**DATA LISTING:**
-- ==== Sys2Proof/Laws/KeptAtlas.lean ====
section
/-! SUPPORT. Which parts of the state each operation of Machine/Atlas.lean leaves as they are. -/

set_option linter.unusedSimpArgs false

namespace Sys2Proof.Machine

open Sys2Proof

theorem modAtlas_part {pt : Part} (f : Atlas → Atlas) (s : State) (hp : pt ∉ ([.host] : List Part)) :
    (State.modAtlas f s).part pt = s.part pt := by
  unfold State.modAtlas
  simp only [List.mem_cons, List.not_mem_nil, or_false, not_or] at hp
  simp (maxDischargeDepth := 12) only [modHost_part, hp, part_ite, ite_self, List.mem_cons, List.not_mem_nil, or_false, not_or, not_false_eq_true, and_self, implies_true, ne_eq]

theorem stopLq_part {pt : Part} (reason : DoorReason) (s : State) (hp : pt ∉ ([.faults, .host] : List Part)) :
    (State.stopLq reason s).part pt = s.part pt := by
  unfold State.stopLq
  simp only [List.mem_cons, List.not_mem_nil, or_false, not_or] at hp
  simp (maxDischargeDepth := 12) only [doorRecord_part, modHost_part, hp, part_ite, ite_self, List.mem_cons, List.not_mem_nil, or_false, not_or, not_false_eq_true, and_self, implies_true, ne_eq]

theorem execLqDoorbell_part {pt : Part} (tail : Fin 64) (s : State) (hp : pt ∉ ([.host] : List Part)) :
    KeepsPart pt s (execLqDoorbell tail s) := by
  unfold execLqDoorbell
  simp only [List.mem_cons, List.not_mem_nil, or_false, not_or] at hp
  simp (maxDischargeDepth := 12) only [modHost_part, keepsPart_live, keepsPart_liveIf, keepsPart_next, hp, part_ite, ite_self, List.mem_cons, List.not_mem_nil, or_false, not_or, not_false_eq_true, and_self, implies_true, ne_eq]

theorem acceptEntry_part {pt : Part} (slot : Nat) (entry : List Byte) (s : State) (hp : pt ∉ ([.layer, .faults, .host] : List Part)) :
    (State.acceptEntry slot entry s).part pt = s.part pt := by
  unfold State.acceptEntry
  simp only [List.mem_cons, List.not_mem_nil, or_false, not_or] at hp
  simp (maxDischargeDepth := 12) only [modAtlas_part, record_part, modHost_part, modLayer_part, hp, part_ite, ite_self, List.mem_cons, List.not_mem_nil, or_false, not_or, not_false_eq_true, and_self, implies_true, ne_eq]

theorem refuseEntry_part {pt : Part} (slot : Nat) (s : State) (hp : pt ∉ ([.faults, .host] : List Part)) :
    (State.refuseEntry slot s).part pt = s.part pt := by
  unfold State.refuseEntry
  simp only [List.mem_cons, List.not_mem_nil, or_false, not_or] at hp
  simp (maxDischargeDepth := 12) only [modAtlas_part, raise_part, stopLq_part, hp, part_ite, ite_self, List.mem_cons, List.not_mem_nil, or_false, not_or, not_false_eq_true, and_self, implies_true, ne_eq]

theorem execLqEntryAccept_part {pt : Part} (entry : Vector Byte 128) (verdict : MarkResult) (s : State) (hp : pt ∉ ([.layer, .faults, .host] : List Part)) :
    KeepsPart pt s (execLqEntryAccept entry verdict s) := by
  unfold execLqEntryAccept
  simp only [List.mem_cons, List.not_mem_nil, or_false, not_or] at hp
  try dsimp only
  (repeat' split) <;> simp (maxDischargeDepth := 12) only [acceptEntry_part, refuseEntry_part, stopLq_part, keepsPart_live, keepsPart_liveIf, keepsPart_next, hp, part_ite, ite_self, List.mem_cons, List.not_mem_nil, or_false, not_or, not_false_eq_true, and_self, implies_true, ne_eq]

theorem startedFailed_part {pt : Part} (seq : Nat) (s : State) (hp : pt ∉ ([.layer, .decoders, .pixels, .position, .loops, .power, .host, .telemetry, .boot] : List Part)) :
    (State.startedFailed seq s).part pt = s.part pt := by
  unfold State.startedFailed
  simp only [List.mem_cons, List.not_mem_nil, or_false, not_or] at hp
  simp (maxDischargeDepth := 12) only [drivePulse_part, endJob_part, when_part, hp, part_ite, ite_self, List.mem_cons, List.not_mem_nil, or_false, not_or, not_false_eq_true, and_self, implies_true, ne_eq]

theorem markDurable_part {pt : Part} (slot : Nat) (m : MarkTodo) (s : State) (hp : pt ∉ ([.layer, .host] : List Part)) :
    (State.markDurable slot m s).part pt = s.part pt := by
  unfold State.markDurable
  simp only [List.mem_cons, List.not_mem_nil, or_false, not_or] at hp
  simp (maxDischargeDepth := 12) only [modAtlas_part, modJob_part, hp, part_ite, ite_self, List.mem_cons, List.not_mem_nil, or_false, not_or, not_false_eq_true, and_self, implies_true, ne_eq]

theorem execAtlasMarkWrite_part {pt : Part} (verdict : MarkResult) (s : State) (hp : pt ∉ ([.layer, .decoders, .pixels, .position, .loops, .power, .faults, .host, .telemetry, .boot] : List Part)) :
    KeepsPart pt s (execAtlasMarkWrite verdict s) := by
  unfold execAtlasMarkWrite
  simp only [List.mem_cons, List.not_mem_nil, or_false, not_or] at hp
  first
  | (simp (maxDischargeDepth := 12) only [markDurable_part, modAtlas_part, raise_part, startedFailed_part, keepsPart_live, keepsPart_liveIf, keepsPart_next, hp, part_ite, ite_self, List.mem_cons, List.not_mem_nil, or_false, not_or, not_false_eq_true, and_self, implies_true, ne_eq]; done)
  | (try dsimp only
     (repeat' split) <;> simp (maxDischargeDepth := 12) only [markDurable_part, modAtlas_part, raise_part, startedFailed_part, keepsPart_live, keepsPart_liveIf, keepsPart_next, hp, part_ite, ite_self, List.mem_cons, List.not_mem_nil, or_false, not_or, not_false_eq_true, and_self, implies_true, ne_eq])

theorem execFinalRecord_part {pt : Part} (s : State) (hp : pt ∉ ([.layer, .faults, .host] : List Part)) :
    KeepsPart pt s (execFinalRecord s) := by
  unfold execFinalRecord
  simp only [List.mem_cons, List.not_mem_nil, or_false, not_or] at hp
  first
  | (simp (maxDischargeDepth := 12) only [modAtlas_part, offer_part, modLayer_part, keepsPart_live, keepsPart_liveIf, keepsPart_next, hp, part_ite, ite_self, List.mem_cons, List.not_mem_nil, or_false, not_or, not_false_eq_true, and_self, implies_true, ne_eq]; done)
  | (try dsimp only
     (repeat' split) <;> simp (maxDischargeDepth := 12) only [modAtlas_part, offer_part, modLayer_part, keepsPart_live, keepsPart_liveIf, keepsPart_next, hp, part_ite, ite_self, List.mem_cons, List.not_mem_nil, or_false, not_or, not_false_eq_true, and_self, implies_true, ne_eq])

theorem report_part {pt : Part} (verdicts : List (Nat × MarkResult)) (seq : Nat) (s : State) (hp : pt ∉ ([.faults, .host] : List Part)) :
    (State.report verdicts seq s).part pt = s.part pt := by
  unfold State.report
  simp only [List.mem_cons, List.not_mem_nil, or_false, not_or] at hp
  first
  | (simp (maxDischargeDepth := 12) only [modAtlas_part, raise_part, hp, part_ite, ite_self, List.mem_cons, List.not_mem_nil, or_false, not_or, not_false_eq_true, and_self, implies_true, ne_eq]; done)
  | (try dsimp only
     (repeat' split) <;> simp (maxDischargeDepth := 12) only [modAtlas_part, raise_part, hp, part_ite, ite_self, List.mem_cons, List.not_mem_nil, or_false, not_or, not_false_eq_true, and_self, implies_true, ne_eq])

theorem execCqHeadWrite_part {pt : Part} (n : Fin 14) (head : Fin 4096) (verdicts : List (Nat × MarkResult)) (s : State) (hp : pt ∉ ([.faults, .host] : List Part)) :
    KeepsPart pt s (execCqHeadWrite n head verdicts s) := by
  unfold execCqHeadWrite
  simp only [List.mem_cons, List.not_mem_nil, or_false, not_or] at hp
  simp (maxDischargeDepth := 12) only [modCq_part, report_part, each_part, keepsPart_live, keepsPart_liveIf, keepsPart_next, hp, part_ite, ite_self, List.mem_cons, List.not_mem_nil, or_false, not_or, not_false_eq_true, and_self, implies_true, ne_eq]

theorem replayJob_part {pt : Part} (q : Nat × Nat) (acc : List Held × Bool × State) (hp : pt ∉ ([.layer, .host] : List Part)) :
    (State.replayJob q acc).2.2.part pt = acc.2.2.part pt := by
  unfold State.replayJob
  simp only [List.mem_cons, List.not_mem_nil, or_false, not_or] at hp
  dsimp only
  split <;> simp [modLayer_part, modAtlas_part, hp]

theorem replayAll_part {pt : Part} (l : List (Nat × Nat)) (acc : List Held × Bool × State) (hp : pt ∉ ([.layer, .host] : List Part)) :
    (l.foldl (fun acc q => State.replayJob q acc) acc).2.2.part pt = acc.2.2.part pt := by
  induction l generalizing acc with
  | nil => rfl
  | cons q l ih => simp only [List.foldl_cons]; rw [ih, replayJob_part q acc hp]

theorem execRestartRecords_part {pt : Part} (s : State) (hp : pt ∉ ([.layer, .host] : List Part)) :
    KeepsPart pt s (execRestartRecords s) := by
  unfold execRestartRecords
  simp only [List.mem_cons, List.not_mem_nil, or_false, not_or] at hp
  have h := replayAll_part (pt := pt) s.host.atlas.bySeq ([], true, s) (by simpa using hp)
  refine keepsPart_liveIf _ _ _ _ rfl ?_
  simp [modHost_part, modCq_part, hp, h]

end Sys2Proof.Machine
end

**WHAT THIS TASK INVOLVES:**
Within the material above, the line with "namespace Sys2Proof.Machine" opens the range and the line with "unfold State.stopLq" closes it; reproduce that range word for word.

**TASK RESULT:**
namespace Sys2Proof.Machine

open Sys2Proof

theorem modAtlas_part {pt : Part} (f : Atlas → Atlas) (s : State) (hp : pt ∉ ([.host] : List Part)) :
    (State.modAtlas f s).part pt = s.part pt := by
  unfold State.modAtlas
  simp only [List.mem_cons, List.not_mem_nil, or_false, not_or] at hp
  simp (maxDischargeDepth := 12) only [modHost_part, hp, part_ite, ite_self, List.mem_cons, List.not_mem_nil, or_false, not_or, not_false_eq_true, and_self, implies_true, ne_eq]

theorem stopLq_part {pt : Part} (reason : DoorReason) (s : State) (hp : pt ∉ ([.faults, .host] : List Part)) :
    (State.stopLq reason s).part pt = s.part pt := by
  unfold State.stopLq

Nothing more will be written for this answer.